Why Trump is not the only con man

The Donald might be a con man, but with many politicians having over promised and under delivered, it's less surprising voters don't seem to care.

David Becker/Reuters
Republican presidential candidates (left to right) Sen. Marco Rubio (R) of Florida, Dr. Ben Carson, Donald Trump, and Sen. Ted Cruz (R) of Texas stand onstage together during the singing of the United States national anthem the Republican presidential debate in Las Vegas, Nevada, Dec., 2015.

Let’s posit that Donald Trump is a con man.

Most Trump voters probably know that and don’t really care that much.

They look at all politicians and they think that they are all con men.

How many Republicans promised to repeal Obamacare, knowing full well that they didn’t have the votes to override a Presidential veto?

Sen. Ted Cruz (R) of Texas, Mr. Trump’s chief rival, is probably the biggest con man out there.

His big con is that he is an outsider. I love when those Princeton/Harvard guys pretend to be Joe Schmo from down the street.

Senator Cruz conned the American people into believing he had a plan to get President Obama to build a repeal of Obamacare and then pay for it, not that dissimilar to Trump’s promise to build a wall on the Mexican border and get the Mexican government to pay for it.

Only a few people actually fell for the Cruz con, but it was enough to force a government shutdown for weeks on end.

Sen. Marco Rubio (R) of Florida’s challenge in making an issue of Trump’s insincerity as a candidate is to make the case that Trump’s con is any way more substantial than the typical con job played by the typical politician.

And that won’t be easy.

The brilliance of the Trump con is that he is so completely obvious in his insincerity that it seems like he is letting the American people in on his con. He is taking us all for a ride.

Trump made a lot of money in the world of reality television. Like “The Apprentice,” the Donald’s campaign has a reality show feel to it. It’s not actual reality but it sure seems like it.

We live in a reality television world. Reality shows document all aspects of the American society, from hoarders to real dirty jobs to white trash Honey boo-boos to Christian evangelicals to basketball wives to house flippers to the wives of Mobsters to basketball wives to the Kardashians.

All of these shows promise to reveal some aspect of “reality,” but by their very nature, they automatically distort that reality by the process of documenting it.

Donald Trump has captured this zeitgeist perfectly. His campaign has all of the aspects of a real Presidential campaign, but it is built on fraudulent platform.

Trump can’t be a real candidate, because he doesn’t actually know anything. He can’t be a real candidate because a real candidate actually puts forward real ideas, real policies and real proposals.

The brilliance of the Trump campaign is that he doesn’t bother with any substance.

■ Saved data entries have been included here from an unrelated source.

-- ==== Sys2Proof/Certificates/Slice0/Vocabulary.lean ====
section
/-!
DEFINITION. The words the statements are written in: the spec's own tables and formulas over plain counts, bits and
numbers, apart from the functions the meanings are built of, so that a statement compares two texts.
-/

namespace Sys2Proof.Claims

open Sys2Proof.Machine

/-! ### What a command leaves unchanged, and how it ends -/

/-- The Feistel state and `fvalid` are unchanged (R30, R31). -/
def FeistelKept (s t : State) : Prop :=
  t.fstate = s.fstate ∧ t.fkey = s.fkey ∧ t.fctr = s.fctr ∧ t.fidx = s.fidx ∧ t.fvalid = s.fvalid

/-- The fault record is unchanged (R26 to R28). -/
def RecordKept (s t : State) : Prop := t.flt = s.flt ∧ t.cause = s.cause ∧ t.ecmd = s.ecmd

/-- Every wide register is unchanged. -/
def RegistersKept (s t : State) : Prop := ∀ q, t.getW q = s.getW q

/-- Every wide register but `rd` is unchanged. -/
def OthersKept (rd : RegNum) (s t : State) : Prop := ∀ q, q ≠ rd → t.getW q = s.getW q

/-- The host's schedule and the command on the port are unchanged, and whether one is outstanding. -/
def PortKept (s t : State) : Prop := t.cmd = s.cmd ∧ t.host = s.host ∧ t.outstanding = s.outstanding

/-- Exactly `n` words were pulled: `PULLS` grew by `n` modulo `2^64` and the word source moved on by `n` words
(R13, R34). -/
def Pulled (n : Nat) (s t : State) : Prop :=
  t.pulls = s.pulls + BitVec.ofNat 64 n ∧ t.source = dropWords n s.source

/-- Exactly one response was returned (R55). -/
def Responded (status : BitVec 4) (dout : Word) (s t : State) : Prop :=
  t.responses = s.responses ++ [{ status := status, dout := dout }]

/-- The command succeeded, wrote `W[rd]` and nothing else, and pulled `n` words; `DOUT` is the low 64 bits of the
value written (R57, R61). -/
structure Wrote (rd : RegNum) (n : Nat) (s t : State) : Prop where
  others : OthersKept rd s t
  response : Responded 0 ((t.getW rd).setWidth 64) s t
  feistel : FeistelKept s t
  record : RecordKept s t
  pulled : Pulled n s t
  port : PortKept s t

/-- The command succeeded with `DOUT = dout` and changed nothing. -/
structure Quiet (dout : Word) (s t : State) : Prop where
  registers : RegistersKept s t
  response : Responded 0 dout s t
  feistel : FeistelKept s t
  record : RecordKept s t
  pulled : Pulled 0 s t
  port : PortKept s t

/-- The command raised the fault with code `code` (R170): the response and the record, nothing else. -/
structure Faulted (code : BitVec 4) (s t : State) : Prop where
  response : Responded code 0 s t
  flt : t.flt = true
  cause : t.cause = code
  ecmd : t.ecmd = s.cmd.cw
  registers : RegistersKept s t
  feistel : FeistelKept s t
  pulled : Pulled 0 s t
  port : PortKept s t

/-- The command waits for one of its `n` words, which the source does not return (R198): it is outstanding, no response
is returned and nothing is written; the words that came are gone from the source and counted in `PULLS`. -/
structure Waiting (n : Nat) (s t : State) : Prop where
  outstanding : t.outstanding = true
  responses : t.responses = s.responses
  registers : RegistersKept s t
  feistel : FeistelKept s t
  record : RecordKept s t
  source : t.source = dropWords n s.source
  pulls : t.pulls = s.pulls + BitVec.ofNat 64 (upcoming n s.source).length
  cmd : t.cmd = s.cmd
  host : t.host = s.host

/-! ### The spec's counts and bit laws -/

/-- `N = 64 << ws` (R57). -/
def widthOf (ws : Width) : Nat := 64 <<< wsCode ws

/-- The number of set bits of `v` at positions below `i`. -/
def countSet {n : Nat} (v : BitVec n) (i : Nat) : Nat := ((List.range i).filter fun k => v.getLsbD k).length

/-- `r` holds the bits of `v` at the positions of `m` below `n`, packed low in rising position, and zeros above
(R78). -/
def Gathered (n : Nat) (v m r : Wide) : Prop :=
  (∀ i, i < n → m.getLsbD i = true → r.getLsbD (countSet m i) = v.getLsbD i) ∧
  (∀ j, countSet m n ≤ j → r.getLsbD j = false)

/-- `r` holds the bits of the stream `b`, from bit 0 on, at the positions of `m` below `n`, lowest first, and zeros
elsewhere (R79). -/
def Scattered (n : Nat) (b m r : Wide) : Prop :=
  (∀ i, i < n → m.getLsbD i = true → r.getLsbD i = b.getLsbD (countSet m i)) ∧
  (∀ i, ¬ (i < n ∧ m.getLsbD i = true) → r.getLsbD i = false)

/-- The mask checks of R85 by count. -/
def maskTable (n budget : Nat) (m : Wide) : BitVec 4 :=
  if countSet m n = 0 then 1 else if budget < countSet m n then 2 else 0

/-- The checks of CONSTRUCT in the order of R104, by count. -/
def constructTable (t : Nat) (m : Wide) : BitVec 4 :=
  if countSet m 64 = 0 then 1
  else if countSet m 64 > t then 2
  else if t > 64 then 3
  else if t % countSet m 64 ≠ 0 then 3
  else 0

/-- The table of R171: the code of the fault a decoded command raises, 0 for none. -/
def faultTable : Instr → State → BitVec 4
  | .nop, _ | .ldz _, _ | .wrl _ _, _ | .rdl _ _, _ | .clrf, _ => 0
  | .rdcsr _ csr, _ => if csr > 7 then 5 else 0
  | .popcnt _ _ _, _ | .tzcnt _ _ _, _ => 0
  | .pext ws _ _ rs2 b, s | .pdep ws _ _ rs2 b, s =>
    maskTable (widthOf ws) (if b = 0 then widthOf ws else b) (s.getW rs2)
  | .trunc _ n, _ | .shift _ n, _ => if n = 0 ∨ n ≥ 64 then 3 else 0
  | .mext8 _ rs2, s => maskTable 64 8 (s.getW rs2)
  | .mext16 _ rs2, s => maskTable 64 16 (s.getW rs2)
  | .mext32 _ rs2, s => maskTable 64 32 (s.getW rs2)
  | .mext63 _ rs2, s => maskTable 64 63 (s.getW rs2)
  | .sponge _ w, _ => if w = 1 ∨ w = 2 ∨ w = 4 ∨ w = 8 ∨ w = 16 ∨ w = 32 then 0 else 3
  | .construct _ rs2 t, s => constructTable t (s.getW rs2)
  | .slice2 _ _, _ | .slice4 _ _, _ | .slice8 _ _, _ | .concat _ _, _ | .mixexp _ _, _ => 0
  | .spread ws _ rs2, s => maskTable (widthOf ws) 64 (s.getW rs2)
  | .fseed, _ => 0
  | .fblk _, s => if s.fvalid = false then 6 else 0

/-- The table of R199: how many words a decoded command pulls; none when it faults. -/
def pullTable (i : Instr) (s : State) : Nat :=
  if faultTable i s ≠ 0 then 0 else
  match i with
  | .nop | .ldz _ | .wrl _ _ | .rdl _ _ | .rdcsr _ _ | .clrf => 0
  | .popcnt _ _ _ | .tzcnt _ _ _ | .pext _ _ _ _ _ | .pdep _ _ _ _ _ => 0
  | .slice2 _ _ | .slice4 _ _ | .slice8 _ _ | .fblk _ => 0
  | .trunc _ _ | .shift _ _ | .mext8 _ _ | .mext16 _ _ | .mext32 _ _ | .mext63 _ _ | .sponge _ _ => 1
  | .mixexp _ _ | .spread _ _ _ => 1
  | .concat ws _ => widthOf ws / 64
  | .fseed => 3
  | .construct _ rs2 t => t / countSet (s.getW rs2) 64

/-- The wide register a command writes when it succeeds (R22). -/
def destination : Instr → Option RegNum
  | .nop | .rdl _ _ | .clrf | .fseed => none
  | .ldz rd | .wrl rd _ | .rdcsr rd _ => some rd
  | .popcnt _ rd _ | .tzcnt _ rd _ | .pext _ rd _ _ _ | .pdep _ rd _ _ _ => some rd
  | .trunc rd _ | .shift rd _ | .mext8 rd _ | .mext16 rd _ | .mext32 rd _ | .mext63 rd _ => some rd
  | .sponge rd _ | .construct rd _ _ | .slice2 rd _ | .slice4 rd _ | .slice8 rd _ => some rd
  | .concat _ rd | .mixexp _ rd | .spread _ rd _ | .fblk rd => some rd

/-- The register operands of a command (R22): each register it reads and how many of its low bits; WRL keeps the other
lanes of its destination. -/
def operands : Instr → List (RegNum × Nat)
  | .nop | .ldz _ | .rdcsr _ _ | .clrf => []
  | .wrl rd _ => [(rd, 512)]
  | .rdl rs1 lane => [(rs1, 64 * lane.val + 64)]
  | .popcnt ws _ rs1 | .tzcnt ws _ rs1 => [(rs1, widthOf ws)]
  | .pext ws _ rs1 rs2 _ | .pdep ws _ rs1 rs2 _ => [(rs1, widthOf ws), (rs2, widthOf ws)]
  | .trunc _ _ | .shift _ _ | .sponge _ _ => []
  | .mext8 _ rs2 | .mext16 _ rs2 | .mext32 _ rs2 | .mext63 _ rs2 | .construct _ rs2 _ => [(rs2, 64)]
  | .slice2 _ rs1 | .slice4 _ rs1 | .slice8 _ rs1 => [(rs1, 64)]
  | .concat _ _ | .mixexp _ _ | .fseed | .fblk _ => []
  | .spread ws _ rs2 => [(rs2, widthOf ws)]

/-- Two states agree in the register operands of a command. -/
def OperandsAgree (i : Instr) (s u : State) : Prop :=
  ∀ p ∈ operands i, (u.getW p.1).setWidth p.2 = (s.getW p.1).setWidth p.2

/-- The value of CSR `n` as the table of R25 lays it out. -/
def csrTable (n : Nat) (s : State) : Nat :=
  match n with
  | 0 => s.flt.toNat + 2 * s.fvalid.toNat
  | 1 => s.cause.toNat
  | 2 => s.ecmd.toNat
  | 3 => s.fstate.toNat
  | 4 => s.fkey.toNat
  | 5 => s.fctr.toNat
  | 6 => s.fidx.toNat
  | _ => s.pulls.toNat

/-! ### The Feistel stream as a classic network (R132) -/

/-- The high half. -/
def high (x : Word) : Half := BitVec.ofNat 32 (x.toNat / 2 ^ 32)

/-- The low half. -/
def low (x : Word) : Half := BitVec.ofNat 32 x.toNat

/-- One round of a classic Feistel network: `(L, R)` to `(R, L xor F(R, k))`. -/
def classicRound (F : Half → Half → Half) (h : Half × Half) (k : Half) : Half × Half := (h.2, h.1 ^^^ F h.2 k)

/-- Two rounds under the low, then the high half of the key, the halves put together again. -/
def twoRounds (F : Half → Half → Half) (state key : Word) : Word :=
  let h := classicRound F (classicRound F (high state, low state) (low key)) (high key)
  h.1 ++ h.2

/-- One iteration of the stream on (`fstate`, `fkey`): two rounds, then the swap. -/
def iteration (F : Half → Half → Half) (sk : Word × Word) : Word × Word := (sk.2, twoRounds F sk.1 sk.2)

/-- `F_ref(x, k) = rotl32(x, 7) xor k` (R134), the rotation by arithmetic. -/
def referenceF (x k : Half) : Half :=
  BitVec.ofNat 32 (x.toNat * 2 ^ 7 % 2 ^ 32 + x.toNat / 2 ^ 25) ^^^ k

/-- `(fstate, fkey)` after the iterations of the next block (R133). -/
def afterIterations (F : Half → Half → Half) (s : State) : Word × Word :=
  (iteration F)^[1 + s.fctr.toNat / 2 ^ s.fidx.toNat % 16] (s.fstate, s.fkey)

/-- What a block leaves (R133): `out` in `W[rd]` and `DOUT`; the cursor moved by 4 modulo 64; the counter and the
state swapped, after `out` was taken, when the cursor comes back to 0; everything else as before. -/
structure Blocked (F : Half → Half → Half) (rd : RegNum) (s t : State) : Prop where
  result : t.getW rd = (afterIterations F s).1.setWidth 512
  others : OthersKept rd s t
  response : Responded 0 (afterIterations F s).1 s t
  key : t.fkey = (afterIterations F s).2
  cursor : t.fidx.toNat = (s.fidx.toNat + 4) % 64
  swapped : (s.fidx.toNat + 4) % 64 = 0 → t.fstate = s.fctr ∧ t.fctr = (afterIterations F s).1
  unswapped : (s.fidx.toNat + 4) % 64 ≠ 0 → t.fstate = (afterIterations F s).1 ∧ t.fctr = s.fctr
  valid : t.fvalid = s.fvalid
  record : RecordKept s t
  pulled : Pulled 0 s t
  port : PortKept s t

/-- The architectural state of R20 is that of reset (R37), and no command is outstanding (R191). -/
structure AtReset (t : State) : Prop where
  registers : ∀ q, t.getW q = 0
  fstate : t.fstate = 0
  fkey : t.fkey = 0
  fctr : t.fctr = 0
  fidx : t.fidx = 0
  fvalid : t.fvalid = false
  flt : t.flt = false
  cause : t.cause = 0
  ecmd : t.ecmd = 0
  pulls : t.pulls = 0
  outstanding : t.outstanding = false

/-! ### The field layout (R57, R67) -/

/-- The number in `op` of a command (R63). -/
def opNumber : Instr → Nat
  | .nop => 0x00 | .ldz _ => 0x01 | .wrl _ _ => 0x02 | .rdl _ _ => 0x03 | .rdcsr _ _ => 0x04 | .clrf => 0x05
  | .popcnt _ _ _ => 0x10 | .tzcnt _ _ _ => 0x11 | .pext _ _ _ _ _ => 0x12 | .pdep _ _ _ _ _ => 0x13
  | .trunc _ _ => 0x20 | .shift _ _ => 0x21
  | .mext8 _ _ | .mext16 _ _ | .mext32 _ _ | .mext63 _ _ => 0x22
  | .sponge _ _ => 0x23 | .construct _ _ _ => 0x24
  | .slice2 _ _ | .slice4 _ _ | .slice8 _ _ => 0x25
  | .concat _ _ => 0x30 | .mixexp _ _ => 0x31 | .spread _ _ _ => 0x32 | .fseed => 0x38 | .fblk _ => 0x39

/-- The number in `ws`: the width's, or the one the mnemonic fixes (R63). -/
def wsNumber : Instr → Nat
  | .popcnt ws _ _ | .tzcnt ws _ _ | .pext ws _ _ _ _ | .pdep ws _ _ _ _ => wsCode ws
  | .concat ws _ | .mixexp ws _ | .spread ws _ _ => wsCode ws
  | .mext16 _ _ | .slice2 _ _ => 1
  | .mext32 _ _ | .slice4 _ _ => 2
  | .mext63 _ _ | .slice8 _ _ => 3
  | _ => 0

/-- The number in `rd`. -/
def rdNumber (i : Instr) : Nat :=
  match destination i with
  | some rd => rd.val
  | none => 0

/-- The number in `rs1` (R22). -/
def rs1Number : Instr → Nat
  | .rdl rs1 _ | .popcnt _ _ rs1 | .tzcnt _ _ rs1 | .pext _ _ rs1 _ _ | .pdep _ _ rs1 _ _ => rs1.val
  | .slice2 _ rs1 | .slice4 _ rs1 | .slice8 _ rs1 => rs1.val
  | _ => 0

/-- The number in `rs2`, always the mask (R22, R57). -/
def rs2Number : Instr → Nat
  | .pext _ _ _ rs2 _ | .pdep _ _ _ rs2 _ | .construct _ rs2 _ | .spread _ _ rs2 => rs2.val
  | .mext8 _ rs2 | .mext16 _ rs2 | .mext32 _ rs2 | .mext63 _ rs2 => rs2.val
  | _ => 0

/-- `op | ws<<8 | rd<<10 | rs1<<13 | rs2<<16 | imm<<19` (R67), the fields being disjoint. -/
def layoutNumber (i : Instr) : Nat :=
  opNumber i + wsNumber i * 2 ^ 8 + rdNumber i * 2 ^ 10 + rs1Number i * 2 ^ 13 + rs2Number i * 2 ^ 16 +
    i.imm * 2 ^ 19

/-- The number of low bits the result of a command can occupy (R21, R57); WRL keeps lanes and is not meant. -/
def resultBits : Instr → Nat
  | .popcnt ws _ _ | .tzcnt ws _ _ | .pext ws _ _ _ _ | .pdep ws _ _ _ _ => widthOf ws
  | .concat ws _ | .mixexp ws _ | .spread ws _ _ => widthOf ws
  | .slice2 _ _ => 96
  | .slice4 _ _ => 208
  | .slice8 _ _ => 456
  | .wrl _ _ => 512
  | _ => 64

/-! ### Outcomes -/

/-- An outcome with a function applied to its next state. -/
def onNext (f : State → State) : Host.Outcome State Fault Refusal → Host.Outcome State Fault Refusal
  | .next t => .next (f t)
  | .fault r => .fault r
  | .refused r => .refused r

/-- The state with another `DIN` on the port. -/
def withDin (d : Word) (s : State) : State := { s with cmd := { s.cmd with din := d } }

/-! ### Scatter by scanning (R79) -/

/-- The scanning form of scatter: the trailing-zero count of the working mask finds the next free position, the
next stream bit goes there, and the position is cleared from the working copy. -/
def scanScatter {n : Nat} (b : BitVec n) : (fuel : Nat) → (work r : BitVec n) → (k : Nat) → BitVec n
  | 0, _, r, _ => r
  | fuel + 1, work, r, k =>
    if work = 0 then r
    else
      let p := tz work
      scanScatter b fuel (work &&& ~~~(BitVec.twoPow n p))
        (if b.getLsbD k then r ||| BitVec.twoPow n p else r) (k + 1)

/-! ### A list of commands -/

/-- The commands of a list, one after the other, as long as each answers. -/
def runAll : List Command → State → Option State
  | [], s => some s
  | c :: cs, s =>
    match runCommand c s with
    | .next t => runAll cs t
    | _ => none

end Sys2Proof.Claims
end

His skin deep approach to world of governance hits a bulk of the American people where they currently reside, in a format more fit for a 30 minute Bravo television show.

Had the political class been more honest with the American people about their promises and been more realistic in their proposals, perhaps we wouldn’t be in this position.

My old boss, Denny Hastert, believed firmly in the principle of under-promising and over-delivering.

Donald Trump makes bold promises with no intention of following through on them. But how is that different from some of the other promises made by our political leaders of late?